- [Dataset excerpts]:
/-! ### countRefusedOpen -/

@[simp] theorem countRefusedOpen_pending (s : State) : (countRefusedOpen s).pending = s.pending := rfl
@[simp] theorem countRefusedOpen_timebase (s : State) : (countRefusedOpen s).timebase = s.timebase := rfl
@[simp] theorem countRefusedOpen_radioHold (s : State) : (countRefusedOpen s).radioHold = s.radioHold := rfl
@[simp] theorem countRefusedOpen_terminalHold (s : State) : (countRefusedOpen s).terminalHold = s.terminalHold := rfl
@[simp] theorem countRefusedOpen_sub (s : State) : (countRefusedOpen s).sub = s.sub := rfl
@[simp] theorem countRefusedOpen_hov (s : State) : (countRefusedOpen s).hov = s.hov := rfl
@[simp] theorem countRefusedOpen_bsd (s : State) : (countRefusedOpen s).bsd = s.bsd := rfl
@[simp] theorem countRefusedOpen_rtk (s : State) : (countRefusedOpen s).rtk = s.rtk := rfl
@[simp] theorem countRefusedOpen_slc (s : State) : (countRefusedOpen s).slc = s.slc := rfl
@[simp] theorem countRefusedOpen_prc (s : State) : (countRefusedOpen s).prc = s.prc := rfl
@[simp] theorem countRefusedOpen_tbl (s : State) :
    (countRefusedOpen s).tbl = { s.tbl with refusedOpens := satInc Config.maxCount s.tbl.refusedOpens } := rfl
@[simp] theorem countRefusedOpen_dbi (s : State) : (countRefusedOpen s).dbi = s.dbi := rfl
@[simp] theorem countRefusedOpen_rch (s : State) : (countRefusedOpen s).rch = s.rch := rfl
@[simp] theorem countRefusedOpen_radioFault (s : State) : (countRefusedOpen s).radioFault = s.radioFault := rfl
@[simp] theorem countRefusedOpen_tch (s : State) : (countRefusedOpen s).tch = s.tch := rfl
@[simp] theorem countRefusedOpen_cfg (s : State) : (countRefusedOpen s).cfg = s.cfg := rfl

/-! ### countStray -/

@[simp] theorem countStray_pending (s : State) : (countStray s).pending = s.pending := rfl
@[simp] theorem countStray_timebase (s : State) : (countStray s).timebase = s.timebase := rfl
@[simp] theorem countStray_radioHold (s : State) : (countStray s).radioHold = s.radioHold := rfl
@[simp] theorem countStray_terminalHold (s : State) : (countStray s).terminalHold = s.terminalHold := rfl
@[simp] theorem countStray_sub (s : State) : (countStray s).sub = s.sub := rfl
@[simp] theorem countStray_hov (s : State) : (countStray s).hov = s.hov := rfl
@[simp] theorem countStray_bsd (s : State) : (countStray s).bsd = s.bsd := rfl
@[simp] theorem countStray_rtk (s : State) : (countStray s).rtk = s.rtk := rfl
@[simp] theorem countStray_slc (s : State) : (countStray s).slc = s.slc := rfl
@[simp] theorem countStray_prc (s : State) : (countStray s).prc = s.prc := rfl
@[simp] theorem countStray_tbl (s : State) :
    (countStray s).tbl = { s.tbl with strayData := satInc Config.maxCount s.tbl.strayData } := rfl
@[simp] theorem countStray_dbi (s : State) : (countStray s).dbi = s.dbi := rfl
@[simp] theorem countStray_rch (s : State) : (countStray s).rch = s.rch := rfl
@[simp] theorem countStray_radioFault (s : State) : (countStray s).radioFault = s.radioFault := rfl
@[simp] theorem countStray_tch (s : State) : (countStray s).tch = s.tch := rfl
@[simp] theorem countStray_cfg (s : State) : (countStray s).cfg = s.cfg := rfl

/-! ### radioGood -/

@[simp] theorem radioGood_pending (s : State) : (radioGood s).pending = s.pending := rfl
@[simp] theorem radioGood_timebase (s : State) : (radioGood s).timebase = s.timebase := rfl
@[simp] theorem radioGood_radioHold (s : State) : (radioGood s).radioHold = s.radioHold := rfl
@[simp] theorem radioGood_terminalHold (s : State) : (radioGood s).terminalHold = s.terminalHold := rfl
@[simp] theorem radioGood_sub (s : State) : (radioGood s).sub = s.sub := rfl
@[simp] theorem radioGood_hov (s : State) : (radioGood s).hov = s.hov := rfl
@[simp] theorem radioGood_bsd (s : State) : (radioGood s).bsd = s.bsd := rfl
@[simp] theorem radioGood_rtk (s : State) : (radioGood s).rtk = s.rtk := rfl
@[simp] theorem radioGood_slc (s : State) : (radioGood s).slc = s.slc := rfl
@[simp] theorem radioGood_prc (s : State) : (radioGood s).prc = s.prc := rfl
@[simp] theorem radioGood_tbl (s : State) : (radioGood s).tbl = s.tbl := rfl
@[simp] theorem radioGood_dbi (s : State) : (radioGood s).dbi = s.dbi := rfl
@[simp] theorem radioGood_rch (s : State) : (radioGood s).rch = s.rch.goodMessage s.timebase := rfl
@[simp] theorem radioGood_radioFault (s : State) : (radioGood s).radioFault = s.radioFault := rfl
@[simp] theorem radioGood_tch (s : State) : (radioGood s).tch = s.tch := rfl
@[simp] theorem radioGood_cfg (s : State) : (radioGood s).cfg = s.cfg := rfl

/-! ### terminalGood -/

@[simp] theorem terminalGood_pending (s : State) : (terminalGood s).pending = s.pending := rfl
@[simp] theorem terminalGood_timebase (s : State) : (terminalGood s).timebase = s.timebase := rfl
@[simp] theorem terminalGood_radioHold (s : State) : (terminalGood s).radioHold = s.radioHold := rfl
@[simp] theorem terminalGood_terminalHold (s : State) : (terminalGood s).terminalHold = s.terminalHold := rfl
@[simp] theorem terminalGood_sub (s : State) : (terminalGood s).sub = s.sub := rfl
@[simp] theorem terminalGood_hov (s : State) : (terminalGood s).hov = s.hov := rfl
@[simp] theorem terminalGood_bsd (s : State) : (terminalGood s).bsd = s.bsd := rfl
@[simp] theorem terminalGood_rtk (s : State) : (terminalGood s).rtk = s.rtk := rfl
@[simp] theorem terminalGood_slc (s : State) : (terminalGood s).slc = s.slc := rfl
@[simp] theorem terminalGood_prc (s : State) : (terminalGood s).prc = s.prc := rfl
@[simp] theorem terminalGood_tbl (s : State) : (terminalGood s).tbl = s.tbl := rfl
@[simp] theorem terminalGood_dbi (s : State) : (terminalGood s).dbi = s.dbi := rfl
@[simp] theorem terminalGood_rch (s : State) : (terminalGood s).rch = s.rch := rfl
@[simp] theorem terminalGood_radioFault (s : State) : (terminalGood s).radioFault = s.radioFault := rfl
@[simp] theorem terminalGood_tch (s : State) : (terminalGood s).tch = s.tch.goodMessage s.timebase := rfl
@[simp] theorem terminalGood_cfg (s : State) : (terminalGood s).cfg = s.cfg := rfl

/-! ### startRadio -/

@[simp] theorem startRadio_pending (s : State) : (startRadio s).pending = s.pending := rfl
@[simp] theorem startRadio_timebase (s : State) : (startRadio s).timebase = s.timebase := rfl
@[simp] theorem startRadio_radioHold (s : State) : (startRadio s).radioHold = s.radioHold := rfl
@[simp] theorem startRadio_terminalHold (s : State) : (startRadio s).terminalHold = s.terminalHold := rfl
@[simp] theorem startRadio_sub (s : State) : (startRadio s).sub = s.sub := rfl
@[simp] theorem startRadio_hov (s : State) : (startRadio s).hov = s.hov := rfl
@[simp] theorem startRadio_bsd (s : State) : (startRadio s).bsd = s.bsd := rfl
@[simp] theorem startRadio_rtk (s : State) : (startRadio s).rtk = s.rtk := rfl
@[simp] theorem startRadio_slc (s : State) : (startRadio s).slc = s.slc := rfl
@[simp] theorem startRadio_prc (s : State) : (startRadio s).prc = s.prc := rfl
@[simp] theorem startRadio_tbl (s : State) : (startRadio s).tbl = s.tbl := rfl
@[simp] theorem startRadio_dbi (s : State) : (startRadio s).dbi = s.dbi := rfl
@[simp] theorem startRadio_rch (s : State) : (startRadio s).rch = s.rch.start s.radioGate := rfl
@[simp] theorem startRadio_radioFault (s : State) : (startRadio s).radioFault = s.radioFault := rfl
@[simp] theorem startRadio_tch (s : State) : (startRadio s).tch = s.tch := rfl
@[simp] theorem startRadio_cfg (s : State) : (startRadio s).cfg = s.cfg := rfl

/-! ### tick -/

@[simp] theorem tick_pending (s : State) : (tick s).pending = s.pending := rfl
@[simp] theorem tick_timebase (s : State) : (tick s).timebase = (s.timebase + 1) % Config.timebaseModulus := rfl
@[simp] theorem tick_radioHold (s : State) : (tick s).radioHold = s.radioHold := rfl
@[simp] theorem tick_terminalHold (s : State) : (tick s).terminalHold = s.terminalHold := rfl
@[simp] theorem tick_sub (s : State) : (tick s).sub = s.sub := rfl
@[simp] theorem tick_hov (s : State) : (tick s).hov = s.hov := rfl
@[simp] theorem tick_bsd (s : State) : (tick s).bsd = s.bsd := rfl
@[simp] theorem tick_rtk (s : State) : (tick s).rtk = s.rtk := rfl
@[simp] theorem tick_slc (s : State) : (tick s).slc = s.slc := rfl
@[simp] theorem tick_prc (s : State) : (tick s).prc = s.prc := rfl
@[simp] theorem tick_tbl (s : State) : (tick s).tbl = s.tbl := rfl
@[simp] theorem tick_dbi (s : State) : (tick s).dbi = s.dbi := rfl
@[simp] theorem tick_rch (s : State) : (tick s).rch = s.rch := rfl
@[simp] theorem tick_radioFault (s : State) : (tick s).radioFault = s.radioFault := rfl
@[simp] theorem tick_tch (s : State) : (tick s).tch = s.tch := rfl
@[simp] theorem tick_cfg (s : State) : (tick s).cfg = s.cfg := rfl

/-! ### Chan.hunt -/

@[simp] theorem Chan.hunt_up {δ : Type} (c : Chan δ) : (c.hunt).up = c.up := rfl
@[simp] theorem Chan.hunt_silenceFrom {δ : Type} (c : Chan δ) : (c.hunt).silenceFrom = c.silenceFrom := rfl
@[simp] theorem Chan.hunt_receiver {δ : Type} (c : Chan δ) : (c.hunt).receiver = .hunting := rfl
@[simp] theorem Chan.hunt_errors {δ : Type} (c : Chan δ) : (c.hunt).errors = c.errors := rfl
@[simp] theorem Chan.hunt_overruns {δ : Type} (c : Chan δ) : (c.hunt).overruns = c.overruns := rfl
@[simp] theorem Chan.hunt_drops {δ : Type} (c : Chan δ) : (c.hunt).drops = c.drops := rfl
@[simp] theorem Chan.hunt_queue {δ : Type} (c : Chan δ) : (c.hunt).queue = c.queue := rfl
@[simp] theorem Chan.hunt_sending {δ : Type} (c : Chan δ) : (c.hunt).sending = c.sending := rfl
@[simp] theorem Chan.hunt_markHold {δ : Type} (c : Chan δ) : (c.hunt).markHold = c.markHold := rfl

/-! ### Chan.goodMessage -/

@[simp] theorem Chan.goodMessage_up {δ : Type} (now : Nat) (c : Chan δ) : (c.goodMessage now).up = true := rfl
@[simp] theorem Chan.goodMessage_silenceFrom {δ : Type} (now : Nat) (c : Chan δ) :
    (c.goodMessage now).silenceFrom = some now := rfl
@[simp] theorem Chan.goodMessage_receiver {δ : Type} (now : Nat) (c : Chan δ) :
    (c.goodMessage now).receiver = .hunting := rfl
@[simp] theorem Chan.goodMessage_errors {δ : Type} (now : Nat) (c : Chan δ) :
    (c.goodMessage now).errors = c.errors := rfl
@[simp] theorem Chan.goodMessage_overruns {δ : Type} (now : Nat) (c : Chan δ) :
    (c.goodMessage now).overruns = c.overruns := rfl
@[simp] theorem Chan.goodMessage_drops {δ : Type} (now : Nat) (c : Chan δ) :
    (c.goodMessage now).drops = c.drops := rfl
@[simp] theorem Chan.goodMessage_queue {δ : Type} (now : Nat) (c : Chan δ) :
    (c.goodMessage now).queue = c.queue := rfl
@[simp] theorem Chan.goodMessage_sending {δ : Type} (now : Nat) (c : Chan δ) :
    (c.goodMessage now).sending = c.sending := rfl
@[simp] theorem Chan.goodMessage_markHold {δ : Type} (now : Nat) (c : Chan δ) :
    (c.goodMessage now).markHold = c.markHold := rfl

/-! ### Chan.overrun -/

@[simp] theorem Chan.overrun_up {δ : Type} (c : Chan δ) : (c.overrun).up = c.up := rfl
@[simp] theorem Chan.overrun_silenceFrom {δ : Type} (c : Chan δ) : (c.overrun).silenceFrom = c.silenceFrom := rfl
@[simp] theorem Chan.overrun_receiver {δ : Type} (c : Chan δ) : (c.overrun).receiver = .hunting := rfl
@[simp] theorem Chan.overrun_errors {δ : Type} (c : Chan δ) : (c.overrun).errors = c.errors := rfl
@[simp] theorem Chan.overrun_overruns {δ : Type} (c : Chan δ) :
    (c.overrun).overruns = satInc Config.maxCount c.overruns := rfl
@[simp] theorem Chan.overrun_drops {δ : Type} (c : Chan δ) : (c.overrun).drops = c.drops := rfl
@[simp] theorem Chan.overrun_queue {δ : Type} (c : Chan δ) : (c.overrun).queue = c.queue := rfl
@[simp] theorem Chan.overrun_sending {δ : Type} (c : Chan δ) : (c.overrun).sending = c.sending := rfl
@[simp] theorem Chan.overrun_markHold {δ : Type} (c : Chan δ) : (c.overrun).markHold = c.markHold := rfl

/-! ### What the readings of a slot and of the station see of an update -/

@[simp] theorem State.slot_queueRadio (d : RadioDirective) (s : State) (i : Nat) : (queueRadio d s).slot i = s.slot i := rfl
@[simp] theorem State.slot_queueTerminal (d : TerminalDirective) (s : State) (i : Nat) :
    (queueTerminal d s).slot i = s.slot i := rfl
@[simp] theorem State.slot_storeRecord (r : Record) (s : State) (i : Nat) : (storeRecord r s).slot i = s.slot i := rfl
@[simp] theorem State.slot_departureJoin (e : Entry) (s : State) (i : Nat) : (departureJoin e s).slot i = s.slot i := rfl
@[simp] theorem State.slot_forgetDeparture (k : Nat) (s : State) (i : Nat) :
    (forgetDeparture k s).slot i = s.slot i := rfl
@[simp] theorem State.slot_radioGood (s : State) (i : Nat) : (radioGood s).slot i = s.slot i := rfl

/-- Another slot is not touched by writing one. -/
@[simp] theorem State.slot_setSlot_ne (i j : Nat) (x : Slot) (s : State) (h : i ≠ j) : (s.setSlot i x).slot j = s.slot j := by
  simp [State.slot, State.setSlot, List.getD_eq_getElem?_getD, List.getElem?_set_ne h]

/-- A slot of the table reads as it was written. -/
theorem State.slot_setSlot_self (i : Nat) (x : Slot) (s : State) (h : i < s.sub.slots.length) :
    (s.setSlot i x).slot i = x := by
  simp [State.slot, State.setSlot, List.getD_eq_getElem?_getD, h]

/-- A slot that is not FREE is one of the table. -/
theorem State.lt_of_slot (i : Nat) (s : State) (h : s.slot i ≠ .free) : i < s.sub.slots.length := by
  by_contra hi
  exact h (by simp [State.slot, List.getD_eq_getElem?_getD, Nat.le_of_not_lt hi])

end Sys2Proof.Machine
end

- [Work to complete]:
When a line in the records above contains the word "table", copy it.

- [Exercise solution]:
/-- A slot of the table reads as it was written. -/
/-- A slot that is not FREE is one of the table. -/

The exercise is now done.